It cannot be overstated how skewed your salary expectations will be if you're in either the Bay Area or New York City. You can generally expect a 40% markup just to buoy you to the same relative point past the local poverty line.

Trabant
Nov 26, 2011

All systems nominal.
I was about to post how I'd expect a sr. mech engineer to earn in the 120k range here (Austin, TX) but then checked and saw numbers in the 90k range on Glassdoor.

Is mechanical engineering just on the lower-end of the salary scale and my own (semiconductor) engineering experience skewed it?

Chaotic Flame
Jun 1, 2009

So...


Motronic posted:

And the not kind of entry level that gets you your own studio apartment. The kind where you're living with 2+ roomates.

Is the Bay THAT much different from NYC? You can find a perfectly fine place on your own with just a 150 base in NYC. Last time I checked SF housing was only more expensive than NYC when taking all of NYC into account rather than just Manhattan and you could still live in Manhattan on your own at that salary.

Cacafuego
Jul 22, 2007

Trabant posted:

I was about to post how I'd expect a sr. mech engineer to earn in the 120k range here (Austin, TX) but then checked and saw numbers in the 90k range on Glassdoor.

Is mechanical engineering just on the lower-end of the salary scale and my own (semiconductor) engineering experience skewed it?

What makes software engineers able to demand such a premium over other kinds of similarly experienced engineers in other fields?

KYOON GRIFFEY JR
Apr 12, 2010



Runner-up, TRP Sack Race 2021/22
supply and demand

H110Hawk
Dec 28, 2006

KYOON GRIFFEY JR posted:

supply and demand

The correlary here is that they haven't figured out how to make trillions off overseas devs yet at the same rate.

Motronic
Nov 6, 2009

Chaotic Flame posted:

Is the Bay THAT much different from NYC? You can find a perfectly fine place on your own with just a 150 base in NYC. Last time I checked SF housing was only more expensive than NYC when taking all of NYC into account rather than just Manhattan and you could still live in Manhattan on your own at that salary.

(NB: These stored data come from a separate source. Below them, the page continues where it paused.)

/-- A period moves ref one eighth of the way toward 16·P and moves the lock run by its band (R124 to R127): four in a row
in band lock, with locked raised and an apply unless gate is on; three in a row out of band unlock, with unlocked raised
and no apply. -/
def Obligations.PeriodsMoveRefAndLock : Prop :=
  ∀ (g : Fin 8) (p : Nat) (s : State),
    let k := s.group g
    let r := k.reference
    let t := takePeriod g p s
    let r' := (t.group g).reference
    let inBand : Prop := ((16 * p : Int) - r.ref).natAbs ≤ r.ref / 8
    let kept : Prop := r'.tBm = r.tBm ∧ r'.tId = r.tId ∧ r'.sinceApply = r.sinceApply
    (r'.ref : Int) = r.ref + ((16 * p : Int) - r.ref).tdiv 8 ∧
    (r.locked = false →
      r'.outRun = (if inBand ∧ 4 ≤ r.inRun + 1 then 0 else r.outRun) ∧
      (¬ inBand → r'.locked = false ∧ r'.inRun = 0 ∧ kept ∧ PortsKept s t) ∧
      (inBand → r.inRun + 1 < 4 → r'.locked = false ∧ r'.inRun = r.inRun + 1 ∧ kept ∧ PortsKept s t) ∧
      (inBand → 4 ≤ r.inRun + 1 →
        r'.locked = true ∧ r'.inRun = 4 ∧ Reported .A (.group g) .locked t ∧ Reported .B (.group g) .locked t ∧
        (k.par .gate ≠ 0 → kept) ∧
        (k.par .gate = 0 → r'.sinceApply = 0 ∧
          (k.par .override = 0 → r'.tBm = max 40 (min 200 (r'.ref * k.par .kBm / 256)) ∧
            r'.tId = max 220 (min 1000 (r'.ref * k.par .kId / 256))) ∧
          (k.par .override ≠ 0 → r'.tBm = r.tBm ∧ r'.tId = r.tId) ∧
          ((r'.tBm, r'.tId) ≠ (r.tBm, r.tId) →
            Reported .A (.group g) .applied t ∧ Reported .B (.group g) .applied t)))) ∧
    (r.locked = true →
      kept ∧
      (inBand → r'.locked = true ∧ r'.outRun = 0 ∧ r'.inRun = r.inRun ∧ PortsKept s t) ∧
      (¬ inBand → r.outRun + 1 < 3 →
        r'.locked = true ∧ r'.outRun = r.outRun + 1 ∧ r'.inRun = r.inRun ∧ PortsKept s t) ∧
      (¬ inBand → 3 ≤ r.outRun + 1 →
        r'.locked = false ∧ r'.outRun = 0 ∧ r'.inRun = 0 ∧ Reported .A (.group g) .unlocked t ∧
          Reported .B (.group g) .unlocked t)) ∧
    GroupsKept [g] s t ∧ t.circuits = s.circuits ∧ PoolKept s t ∧ PortStateKept s t ∧ LinesKept s t

/-! ## Orders -/

/-- An order of the catalogue that the port refuses leaves its result code alone and changes nothing else: BAD_LENGTH, then
PORT_DISABLED unless it is a READ, then NOT_PERMITTED for a maintenance order without MPERM (R143 tests 2 to 4). -/
def Obligations.OrdersMeetTheCommonTests : Prop :=
  ∀ (kind : OrderKind) (w : OrderWrite) (ws : List Word) (s : State), LastWord kind w ws s →
    (lengthAllowed kind ws = false → Refuses (rowOf kind w) w .badLength s) ∧
    (lengthAllowed kind ws = true → (s.port w.port).enabled = false → kind.isRead = false →
      Refuses (rowOf kind w) w .portDisabled s) ∧
    (lengthAllowed kind ws = true → (s.port w.port).enabled = true → kind.isMaintenance = true → w.mperm = false →
      Refuses (rowOf kind w) w .notPermitted s)

/-- The call orders make their own tests in the order of their rules, and a refused one changes nothing: SEIZE (R35), ADD
DIGITS (R49), and CLEAR, RELEASE REGISTER, ANSWER and CLEAR BACK with their states (R57, R77, R78, R81, R145). -/
def Obligations.CallOrdersAreRefusedInOrder : Prop :=
  ∀ (w : OrderWrite) (ws : List Word) (s : State),
    let w2 := wordAt ws 1
    let w3 := wordAt ws 2
    (OrderReady .seize w ws s →
      (7 < field w2 7 4 → Refuses (.seize w) w .badGroup s) ∧
      (∀ g : Fin 8, field w2 7 4 = g.val →
        ((s.group g).direction = .none ∨ (s.group g).direction = .incoming → Refuses (.seize w) w .badGroup s) ∧
        ((s.group g).direction = .outgoing ∨ (s.group g).direction = .bothway →
          (60 < field w3 15 10 → Refuses (.seize w) w .badValue s) ∧
          (field w3 15 10 ≤ 60 →
            ((∃ i, i < field w3 4 0 ∧ 9 < nibbleAt (ws.drop 3) i) → Refuses (.seize w) w .digitBad s) ∧
            ((∀ i, i < field w3 4 0 → nibbleAt (ws.drop 3) i ≤ 9) →
              (24 < field w3 4 0 → Refuses (.seize w) w .digitOverflow s) ∧
              (field w3 4 0 ≤ 24 → (∀ n : Fin 16, s.slot { port := w.port, num := n } ≠ .free) →
                Refuses (.seize w) w .noSlot s)))))) ∧
    (OrderReady .addDigits w ws s →
      (95 < field w2 15 9 → Refuses (.addDigits w) w .badValue s) ∧
      (∀ c : Fin 96, field w2 15 9 = c.val →
        ((∃ i, i < field w2 4 0 ∧ 9 < nibbleAt (ws.drop 2) i) → Refuses (.addDigits w) w .digitBad s) ∧
        ((∀ i, i < field w2 4 0 → nibbleAt (ws.drop 2) i ≤ 9) →
          ((s.circuit c).owner ≠ some w.port → Refuses (.addDigits w) w .notOwner s) ∧
          ((s.circuit c).owner = some w.port →
            (((s.circuit c).state ≠ .outSeizing ∧ (s.circuit c).state ≠ .outSending) ∨ (s.circuit c).eon = true →
              Refuses (.addDigits w) w .wrongState s) ∧
            ((s.circuit c).state = .outSeizing ∨ (s.circuit c).state = .outSending → (s.circuit c).eon = false →
              24 < (s.circuit c).digits.length + field w2 4 0 → Refuses (.addDigits w) w .digitOverflow s))))) ∧
    (∀ kind : OrderKind, kind = .clear ∨ kind = .releaseRegister ∨ kind = .answer ∨ kind = .clearBack →
      OrderReady kind w ws s →
      (95 < field w2 6 0 → Refuses (rowOf kind w) w .badValue s) ∧
      (∀ c : Fin 96, field w2 6 0 = c.val →
        ((s.circuit c).owner ≠ some w.port → Refuses (rowOf kind w) w .notOwner s) ∧
        ((s.circuit c).owner = some w.port → (s.circuit c).state ∉ statesOf kind →
          Refuses (rowOf kind w) w .wrongState s)))

/-- SEIZE that passes its tests (R26, R36): the hunt takes a circuit of the idle list by the hunt mode, which enters
OUT_SEIZING with the call's fresh fields (R19), linked to the port's lowest FREE slot, and with digits carried requests a
sender (R41), SEIZED; or the slot joins the tail of the wait queue, QUEUED; or with no wait the answer is CONGESTION and
nothing changes. The flag of an ON present at the seizure is log entry 19. -/
def Obligations.SeizeTakesQueuesOrCongests : Prop :=
  ∀ (w : OrderWrite) (ws : List Word) (s : State) (g : Fin 8) (digits : List (Fin 10)) (n : Fin 16),
    PoolSound s → OrderReady .seize w ws s → field (wordAt ws 1) 7 4 = g.val →
    (s.group g).direction = .outgoing ∨ (s.group g).direction = .bothway → field (wordAt ws 2) 15 10 ≤ 60 →
    digits.length = field (wordAt ws 2) 4 0 → digits.length ≤ 24 →
    (∀ (i : Nat) (h : i < digits.length), (digits[i]).val = nibbleAt (ws.drop 3) i) →
    s.slot { port := w.port, num := n } = .free → (∀ m, m < n → s.slot { port := w.port, num := m } ≠ .free) →
    let id : SlotId := { port := w.port, num := n }
    let eon := bitSet (wordAt ws 2) 9
    let wait := field (wordAt ws 2) 15 10
    let call : SlotCall :=
      { tag := BitVec.ofNat 8 (field (wordAt ws 1) 15 8), group := g, wait := wait, glareCount := 0 }
    ((s.group g).idle ≠ [] →
      ∃ c t, c ∈ (s.group g).idle ∧
        ((s.group g).huntMode = .lowFirst → ∀ d ∈ (s.group g).idle, c ≤ d) ∧
        ((s.group g).huntMode = .highFirst → ∀ d ∈ (s.group g).idle, d ≤ c) ∧
        ((s.group g).huntMode = .longestIdle → (s.group g).idle.head? = some c) ∧
        Answers (.seize w) w (resultBlock .seized [BitVec.ofNat 16 c.val, slotWord id]) s t ∧
        Seizes (s.group g) c id digits eon s t ∧ SenderAsked c digits s t ∧
        t.slot id = .seizing call c ∧
        t.group g = { s.group g with idle := (s.group g).idle.filter fun d => d ≠ c } ∧ GroupsKept [g] s t ∧
        (digits = [] → CircuitsKept [c] s t) ∧
        (∀ d, d ≠ c → s.reclaimed ≠ some d → t.circuit d = s.circuit d) ∧
        PortStateKept (orderStart w s) t ∧ LinesKept s t) ∧
    ((s.group g).idle = [] → 0 < wait →
      Answers (.seize w) w (resultBlock .queued [slotWord id]) s
        (((orderStart w s).setSlot id
            (.waiting call digits eon (timeAfter s.timeBase (1000 * wait)))).modGroup g
          fun k => { k with queue := k.queue ++ [id] })) ∧
    ((s.group g).idle = [] → wait = 0 → Refuses (.seize w) w .congestion s)

/-- ADD DIGITS that passes its tests (R50): the digits join the tail of the string and eon is set if carried; in OUT_SENDING
with nothing left to send the circuit goes on to OUT_WAIT_ANSWER with eon set, or restarts the stall timer without it. With a
digit left and neither sender nor request, one is requested. A parked sender resumes: it leaves the parked list, attach_time
takes the instant, and it pulses at once if its start instant has come and waits in WAIT_START to it if not; a sender that
waits with that instant not yet decided has it decided, and any other goes on as it is (R114, R117, R47). That a sender's
first break writes brk_start and leaves prev_brk_start absent (R103), and that a resumed sender keeps park_time, is log entry
11. -/
def Obligations.AddDigitsExtendsTheString : Prop :=
  ∀ (w : OrderWrite) (ws : List Word) (s : State) (c : Fin 96) (digits : List (Fin 10)),
    PoolSound s → OrderReady .addDigits w ws s → field (wordAt ws 1) 15 9 = c.val →
    digits.length = field (wordAt ws 1) 4 0 →
    (∀ (i : Nat) (h : i < digits.length), (digits[i]).val = nibbleAt (ws.drop 2) i) →
    (s.circuit c).owner = some w.port → (s.circuit c).state = .outSeizing ∨ (s.circuit c).state = .outSending →
    (s.circuit c).eon = false → (s.circuit c).digits.length + digits.length ≤ 24 →
    let k := s.circuit c
    let eon := bitSet (wordAt ws 1) 8
    let done : Prop := k.digits.length + digits.length ≤ k.sent
    ∃ t, Answers (.addDigits w) w (oneWord .ok) s t ∧ (t.circuit c).digits = k.digits ++ digits ∧
      (t.circuit c).eon = eon ∧ (t.circuit c).sent = k.sent ∧ (t.circuit c).owner = k.owner ∧
      (k.state = .outSeizing → (t.circuit c).state = .outSeizing ∧ (t.circuit c).timer = k.timer) ∧
      (k.state = .outSending → ¬ done → (t.circuit c).state = .outSending ∧ (t.circuit c).timer = none) ∧
      (k.state = .outSending → done → eon = true →
        (t.circuit c).state = .outWaitAnswer ∧ (t.circuit c).unit = none ∧ (t.circuit c).timer = none ∧
          Reports c [(k.owner, .digitsSent)] (orderStart w s) t) ∧
      (k.state = .outSeizing ∨ ¬ done ∨ eon = false → NoCircuitEvent c (orderStart w s) t) ∧
      (k.state = .outSending → done → eon = false →
        (t.circuit c).state = .outSending ∧
          (t.circuit c).timer = some { start := s.timeBase, value := 1000 * s.par c .stallLimit }) ∧
      (¬ done → k.unit = none → k.unitReq = none → Asked c .sender s t ∧
        (k.state = .outSending → ∀ u, (t.circuit c).unit = some u →
          StartDecided c (k.digits ++ digits) (t.unit u) (t.unit u) s)) ∧
      (∀ u, k.state = .outSending → ¬ done → k.unit = some u → SenderGoesOn c u (k.digits ++ digits) s t) ∧
      (∀ u, k.state = .outSeizing → k.unit = some u → PoolKept s t) ∧
      (∀ d, d ≠ c → s.reclaimed ≠ some d → ¬ s.queued d → t.circuit d = s.circuit d) ∧ t.groups = s.groups ∧
      PortStateKept (orderStart w s) t ∧ LinesKept s t

/-- CLEAR from the owner makes an outgoing call clear forward (R57), and RELEASE REGISTER frees the register and holds the
call with its digits (R77); neither raises an event. The timer of a seizure hold is log entry 14, and the flag of an ON
present at the entry log entry 19. -/
def Obligations.ClearAndReleaseRegisterAct : Prop :=
  ∀ (w : OrderWrite) (ws : List Word) (s : State) (c : Fin 96), PoolSound s → field (wordAt ws 1) 6 0 = c.val →
    (s.circuit c).owner = some w.port →
    let k := s.circuit c
    (OrderReady .clear w ws s →
      k.state = .outSeizing ∨ k.state = .outSending ∨ k.state = .outWaitAnswer ∨ k.state = .outAnswered ∨
        k.state = .outClearedBack →
      ∃ t, Answers (.clear w) w (oneWord .ok) s t ∧ ClearedForward c (orderStart w s) t ∧
        (t.circuit c).cause = k.cause ∧ LinkBroken c (orderStart w s) t ∧ ServedFrame c (orderStart w s) t ∧
        (∀ p, (t.port p).pend = ((orderStart w s).port p).pend ∧
          (t.port p).attention = ((orderStart w s).port p).attention)) ∧
    (OrderReady .releaseRegister w ws s → k.state = .inReceiving →
      ∃ t, Answers (.releaseRegister w) w (oneWord .ok) s t ∧
        t.circuit c = { k with state := .inHeld, timer := none, unit := none } ∧
        ServedFrame c (orderStart w s) t ∧ PortsKept (orderStart w s) t)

If you want to be near work, yeah. If you don't mind spending an hour + on BART after spending 30+ minutes driving or walking to the nearest station then you can have your own place and be able to live decently outside of housing costs.

I don't think you understand the extent to which California real estate is hosed up due to the property tax scheme and how much that is amplified in the bay area due to mid level software developers and product managers making $300k while burning VC money.

Motronic fucked around with this message at 22:15 on Dec 7, 2020

Chaotic Flame
Jun 1, 2009

So...


Motronic posted:

If you want to be near work, yeah. If you don't mind spending an hour + on BART after spending 30+ minutes driving or walking to the nearest station then you can have your own place and be able to live decently outside of housing costs.

I don't think you understand the extent to which California real estate is hosed up due to the property tax scheme and how much that is amplified in the bay area due to mid level software developers and product managers making $300k while burning VC money.

Oh, I'm talking rents. Even though they're high, you've still got Oakland, SSF, the far parts of the Sunsets, etc. where it's less insane and not insanely far (depending where in those areas you are). Buying is an entirely different beast in the Bay though and I won't dispute that.

Doc Hawkins
Jun 15, 2010

Dashing? But I'm not even moving!


Cacafuego posted:

What makes software engineers able to demand such a premium over other kinds of similarly experienced engineers in other fields?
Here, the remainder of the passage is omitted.